• _What is required_
Restate word for word the entries below, starting with the line with "A free value" and continuing through the line with "95_test_vectors.md assumes. -/". Include both of those lines and no others.

• _Material provided_
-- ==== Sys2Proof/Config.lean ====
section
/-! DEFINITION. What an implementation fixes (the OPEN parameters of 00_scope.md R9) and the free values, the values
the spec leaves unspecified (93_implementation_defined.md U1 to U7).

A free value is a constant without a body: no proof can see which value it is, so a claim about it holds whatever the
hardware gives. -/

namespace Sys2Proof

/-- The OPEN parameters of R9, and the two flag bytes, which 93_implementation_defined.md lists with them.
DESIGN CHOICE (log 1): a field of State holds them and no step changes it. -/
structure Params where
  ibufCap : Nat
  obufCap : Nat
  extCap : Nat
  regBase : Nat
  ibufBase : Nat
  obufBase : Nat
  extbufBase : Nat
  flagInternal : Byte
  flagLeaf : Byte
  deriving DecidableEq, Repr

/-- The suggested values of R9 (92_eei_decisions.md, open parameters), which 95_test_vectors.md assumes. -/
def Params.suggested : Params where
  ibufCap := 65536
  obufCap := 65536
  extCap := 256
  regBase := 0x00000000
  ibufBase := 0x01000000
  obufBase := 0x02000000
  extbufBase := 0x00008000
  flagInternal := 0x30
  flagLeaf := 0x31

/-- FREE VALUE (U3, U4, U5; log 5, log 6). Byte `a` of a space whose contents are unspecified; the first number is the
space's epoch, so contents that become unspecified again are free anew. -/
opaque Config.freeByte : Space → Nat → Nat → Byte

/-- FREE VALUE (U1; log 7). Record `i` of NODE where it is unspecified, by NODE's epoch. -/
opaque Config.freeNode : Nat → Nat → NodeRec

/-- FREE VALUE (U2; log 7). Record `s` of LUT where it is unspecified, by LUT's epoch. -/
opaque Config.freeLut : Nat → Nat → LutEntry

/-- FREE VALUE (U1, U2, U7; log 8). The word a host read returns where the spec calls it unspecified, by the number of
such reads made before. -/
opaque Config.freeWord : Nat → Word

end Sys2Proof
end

• _Solution for this problem_
A free value is a constant without a body: no proof can see which value it is, so a claim about it holds whatever the
hardware gives. -/

namespace Sys2Proof

/-- The OPEN parameters of R9, and the two flag bytes, which 93_implementation_defined.md lists with them.
DESIGN CHOICE (log 1): a field of State holds them and no step changes it. -/
structure Params where
  ibufCap : Nat
  obufCap : Nat
  extCap : Nat
  regBase : Nat
  ibufBase : Nat
  obufBase : Nat
  extbufBase : Nat
  flagInternal : Byte
  flagLeaf : Byte
  deriving DecidableEq, Repr

/-- The suggested values of R9 (92_eei_decisions.md, open parameters), which 95_test_vectors.md assumes. -/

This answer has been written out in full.